The photographer using a Victorian process to picture Scotland
- Published
Alex Boyd is using a photographic process developed by the Victorians more than 170 years ago to create images of Scotland and Ireland.
The artist, who was born in Germany and raised in Ayrshire, came across collodion glass plate photography while working at museums in Dumfries and the Hebrides.
The old photographs inspired him to find out how they were made so he could help conserve the museums' images, and make his own.
The process is technically demanding and involves exposing a sheet of glass coated in a mixture of chemicals to make a picture.
Alex says: "When you see those pictures of the old west in America they were made in that exact same way."
Over the last 10 years, Alex has used the process to photograph Scottish and Irish landscapes.
He says: "I trained myself over six or seven months, often in awful weather, dragging the gear up hills in backpacks to see what I could do.
"This was when I was in my 20s and I just had this bloody-minded attitude that I was going to take these chemicals and cameras up hills and drag them over moors to make pictures."
His early work led to the offer from Ballinglen Arts Foundation of a three-month residency on the west coast of Ireland to help him further hone his skills.
Alex says this focus on photography helped him through a period of depression.
"Like a lot of young men there is all this forward motion when you are younger and then you get to your late 20s and wonder what you are doing," he says.
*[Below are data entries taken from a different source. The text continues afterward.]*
/-- A state in the middle of a B8ZS frame, which a step leads on. -/
theorem witness_InvariantKeptByEveryStep :
    Inv (withHost [.write .cmd 0x2030] { inFrame .encAmiB8zs with scrZc := 7, out := [0x00] }) ∧
    (look (step (withHost [.write .cmd 0x2030] { inFrame .encAmiB8zs with scrZc := 7 }))).isSome = true := by
  refine ⟨?_, by decide⟩
  constructor <;> decide

/-- ILL cleared by a START, and by a reset. -/
theorem witness_FlagsClearedOnlyByStartOrReset :
    (Inv (withHost [.write .cmd 0x1000] { State.reset with ill := true }) ∧
      step (withHost [.write .cmd 0x1000] { State.reset with ill := true }) = .next (start .encNrzl State.reset) ∧
      (withHost [.write .cmd 0x1000] { State.reset with ill := true }).flag .illegalCommand = true ∧
      (start .encNrzl State.reset).flag .illegalCommand = false) ∧
    step (withHost [.reset] { State.reset with ill := true }) = .next State.reset := by
  refine ⟨⟨?_, rfl, rfl, rfl⟩, rfl⟩
  constructor <;> decide

/-- ACT set by a START, cleared by an END. -/
theorem witness_ActSetByStartClearedByEnd :
    (step (withHost [.write .cmd 0x1004] State.reset) = .next (start .encAmi State.reset) ∧
      (withHost [.write .cmd 0x1004] State.reset).act ≠ (start .encAmi State.reset).act) ∧
    (step (withHost [.write .cmd 0x3000] (inFrame .encAmi)) = .next (closeFrame (inFrame .encAmi)) ∧
      (withHost [.write .cmd 0x3000] (inFrame .encAmi)).act ≠ (closeFrame (inFrame .encAmi)).act) :=
  ⟨⟨rfl, by decide⟩, ⟨rfl, by decide⟩⟩

/-- The mode changed by a START, and by a reset. -/
theorem witness_ModeLatchedByStart :
    (step (withHost [.write .cmd 0x1004] State.reset) = .next (start .encAmi State.reset) ∧
      (start .encAmi State.reset).mode ≠ (withHost [.write .cmd 0x1004] State.reset).mode) ∧
    (step (withHost [.reset] (inFrame .decAmi)) = .next State.reset ∧
      State.reset.mode ≠ (withHost [.reset] (inFrame .decAmi)).mode) :=
  ⟨⟨rfl, by decide⟩, ⟨rfl, by decide⟩⟩

/-- Each flag set by a word, from a state that keeps the invariant. -/
theorem witness_OneWordRaisesAtMostOneCondition :
    Inv (inFrame .encAmi) ∧ (inFrame .encAmi).flag .invalidSymbol = false ∧
    (look (executeWord 0x4000 State.reset)).map (fun t => t.flag .illegalCommand) = some true ∧
    (look (executeWord 0x3000 State.reset)).map (fun t => t.flag .protocolError) = some true ∧
    (look (executeWord 0x2000 (inFrame .encAmi))).map (fun t => t.flag .invalidSymbol) = some true ∧
    (look (executeWord 0x3000 { inFrame .decMan with decHv := true })).map (fun t => t.flag .truncatedSequence) =
      some true ∧
    (look (executeWord 0x3000 (start .encAmi State.reset))).map (fun t => t.flag .emptyInput) = some true ∧
    exec .endFrame (inFrame .encAmi) = .next (closeFrame (inFrame .encAmi)) := by
  refine ⟨?_, by decide, by decide, by decide, by decide, by decide, by decide, rfl⟩
  constructor <;> decide

/-- A reset of a queue that is not empty, a PUSH that emits, and an OUT read. -/
theorem witness_OutputIsFirstInFirstOut :
    step (withHost [.reset] { State.reset with out := [0x01] }) = .next State.reset ∧
    (look (step (withHost [.write .cmd 0x2031] (inFrame .encNrzl)))).map stream = some [0x01] ∧
    (look (step (withHost [.read .out] { State.reset with out := [0x01] }))).map stream = some [0x01] :=
  ⟨rfl, by decide, by decide⟩

/-- Eight bytes from a PUSH, seven from an END. -/
theorem witness_EmissionBounds :
    (look (exec (.push 0x30) { inFrame .encAmiB8zs with scrZc := 7 })).map (fun t => t.out.length) = some 8 ∧
    (look (exec .endFrame { inFrame .encAmiB8zs with scrZc := 7 })).map (fun t => t.out.length) = some 7 := by decide

/-- Two idle states that differ in the running state, and a START that opens a frame in both. -/
theorem witness_IdleRunningStateIsUnobservable :
    (withHost [.write .cmd 0x1014] State.reset).act = false ∧
    sameVisible (withHost [.write .cmd 0x1014] State.reset)
      (withHost [.write .cmd 0x1014]
        { State.reset with any := true, encCur := .pos, amiLast := .neg, scrPol := .neg, scrPar := true, scrZc := 7,
                           decPrev := 0x55, decHv := true, decHd := 0xAA }) ∧
    step (withHost [.write .cmd 0x1014] State.reset) = .next (start .encAmiHdb3 State.reset) ∧
    (start .encAmiHdb3 State.reset).act = true :=
  ⟨rfl, by unfold sameVisible; decide, rfl, rfl⟩

/-- A START while idle, a PUSH in a frame, an OUT read and a window read. -/
theorem witness_DutifulHostRaisesNoInterfaceCondition :
    dutiful State.reset (.write .cmd 0x1000) = true ∧ dutiful (inFrame .encAmi) (.write .cmd 0x2030) = true ∧
    dutiful State.reset (.read .out) = true ∧
    dutiful State.reset (.bus ⟨.read, 16, Config.regBase + 2⟩) = true ∧
    (withHost [.write .cmd 0x1000] State.reset).host = .write .cmd 0x1000 :: [] := by
  refine ⟨by decide, by decide, by decide, ?_, rfl⟩
  simp [dutiful, HostAccess.commandWord, BusAccess.inContract, BusAccess.evenOffset]

/-- An empty body, and one with a NOP, an illegal word, an invalid symbol and a START in it. -/
theorem witness_FrameResultIsTheSourceFunction :
    State.reset.act = false ∧ (∀ w ∈ ([] : List Word), decode w ≠ .ok .endFrame) ∧
    ∀ w ∈ [(0x2031 : Word), 0x0000, 0x4000, 0x2078, 0x1002], decode w ≠ .ok .endFrame := by
  simp only [List.forall_mem_cons, List.not_mem_nil, false_imp_iff, implies_true]
  decide

/-- A B8ZS frame that has consumed "10", with an ended frame (PR4's) before it, at its END. -/
theorem witness_FrameTraceStaysSound :
    (withHost [.write .cmd 0x3000] (replay .encAmiB8zs [0x31, 0x30])).host = .write .cmd 0x3000 :: [] ∧
    TraceInv (withHost [.write .cmd 0x3000] (replay .encAmiB8zs [0x31, 0x30]))
      ⟨[0x31, 0x30], [0xFF], [⟨.decMan, [0xFF, 0x01, 0x01], .ok [0x31] true false⟩]⟩ ∧
    (look (step (withHost [.write .cmd 0x3000] (replay .encAmiB8zs [0x31, 0x30])))).map State.out =
      some [0xFF, 0x00] := by
  refine ⟨rfl, ⟨fun _ => ⟨rfl, by decide⟩, ?_⟩, by decide⟩
  simp only [List.mem_singleton, forall_eq]
  decide

theorem witness_FrameTraceSoundAtBeginning : State.reset.act = false := rfl

theorem witness_RoundTripOfEveryScheme : State.reset.act = false ∧ { State.reset with ill := true }.act = false := by
  decide

/-- A sequence with the level 0. -/
theorem witness_EncodeLengthAndLevels : (0 : Int) ∈ encodeRef .ami [true, false] := by decide

theorem witness_DecodeFrameOutput : State.reset.act = false := rfl

theorem witness_HostWritesRunInOrder :
    (withHost [.write .cmd 0x1000, .write .cmd 0x2031, .read .out] State.reset).host =
      [0x1000, 0x2031].map (HostAccess.write .cmd) ++ [.read .out] := by decide

/-- A full queue of eight bytes whose next command is held, an empty one whose next command is taken; at depth 1 a command
that just fits and one that just does not; an OUT read and a reset with the queue full, which are no commands. -/
theorem witness_FiniteQueueHoldsAndNeverDrops :
    ((withHost [.write .cmd 0x2031] { inFrame .encNrzl with out := List.replicate 8 0x01 }).out.length ≤ 8 ∧
      look (stepBounded 8 (withHost [.write .cmd 0x2031] { inFrame .encNrzl with out := List.replicate 8 0x01 })) =
        some (withHost [.write .cmd 0x2031] { inFrame .encNrzl with out := List.replicate 8 0x01 })) ∧
    ((inFrame .encNrzl).out.length ≤ 8 ∧ (inFrame .encNrzl).out = [] ∧
      shown (stepBounded 8 (withHost [.write .cmd 0x2031] (inFrame .encNrzl))) = some (0x0041, [0x01])) ∧
    ((HostAccess.write .cmd 0x2031).commandWord = some 0x2031 ∧
      (look (step (withHost [.write .cmd 0x2031] (inFrame .encNrzl)))).map (fun t => t.out.length) = some 1 ∧
      (look (step (withHost [.write .cmd 0x2031] (inFrame .encMan)))).map (fun t => t.out.length) = some 2) ∧
    (withHost [.read .out] { State.reset with out := [0x01] }).host = .read .out :: [] ∧
    (HostAccess.read .out).commandWord = none ∧ HostAccess.reset.commandWord = none :=
  ⟨⟨by decide, by decide⟩, ⟨by decide, by decide, by decide⟩, ⟨by decide, by decide, by decide⟩, rfl, rfl, rfl⟩

/-- A character of code 255, the extreme levels, and a mode of each direction. -/
theorem witness_PseudoInstructionsExpand :
    (∀ c ∈ ['0', 'ÿ'], c.toNat < 256) ∧ (∀ v ∈ [(-128 : Int), 0, 127], -128 ≤ v ∧ v ≤ 127) ∧
    Mode.encAmiB8zs.dir = .enc ∧ Mode.decDman.dir = .dec := by
  simp only [List.forall_mem_cons, List.not_mem_nil, false_imp_iff, implies_true]
  decide

/-- A line of each kind in mixed case, and the extreme numbers. -/
theorem witness_EveryCommandHasAssemblerText :
    (("START ENC AMI B8ZS", 0x100C, Instr.startEncAmiB8zs) ∈ Asm.commandLines ∧
      "Start enc Ami b8zs".toList.map Char.toUpper = "START ENC AMI B8ZS".toList) ∧
    "push 0xfF".toList.map Char.toUpper = "PUSH 0X".toList ++ Asm.hexText 2 (0xFF : Byte).toNat ∧
    "push 127".toList.map Char.toUpper = "PUSH ".toList ++ Nat.toDigits 10 127 ∧
    "Push +0".toList.map Char.toUpper = "PUSH +".toList ++ Nat.toDigits 10 0 ∧
    "push -128".toList.map Char.toUpper = "PUSH -".toList ++ Nat.toDigits 10 128 ∧
    ".word 0xa0B1".toList.map Char.toUpper = ".WORD 0X".toList ++ Asm.hexText 4 (0xA0B1 : Word).toNat := by decide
"I come from a working class background and to be offered this residency just hit me. It was imposter syndrome - why should I get this chance?"
Alex's experience of depression has led him to fundraise for mental health charities, including through the publication of a book with Australian musician Nick Cave.
It features pictures of Skye and Cave's song lyrics translated into Gaelic.
Following his work in Ireland, Alex was offered a Royal Scottish Academy residency in Skye.
His photography on the island include images made from Sgurr na Stri and Bruach na Frithe in Skye's Cuillin hills.
Locations in the Highlands, Ayrshire and the Western Isles have also been the focus of Alex's work, with his wife and his Royal Marine commando brother helping with the hard work of lugging heavy camera gear into the different landscapes.
He says: "Developing and making pictures in the landscape is kind of incredible because the pictures very much react to the landscape itself.
"I have made images in Glen Etive which have midgies stuck in them because the collodion is like syrup. Other images have bits of grass stuck to them."
Alex's collodion photographs from the last 10 years have been published in a new book, The Point of Deliverance.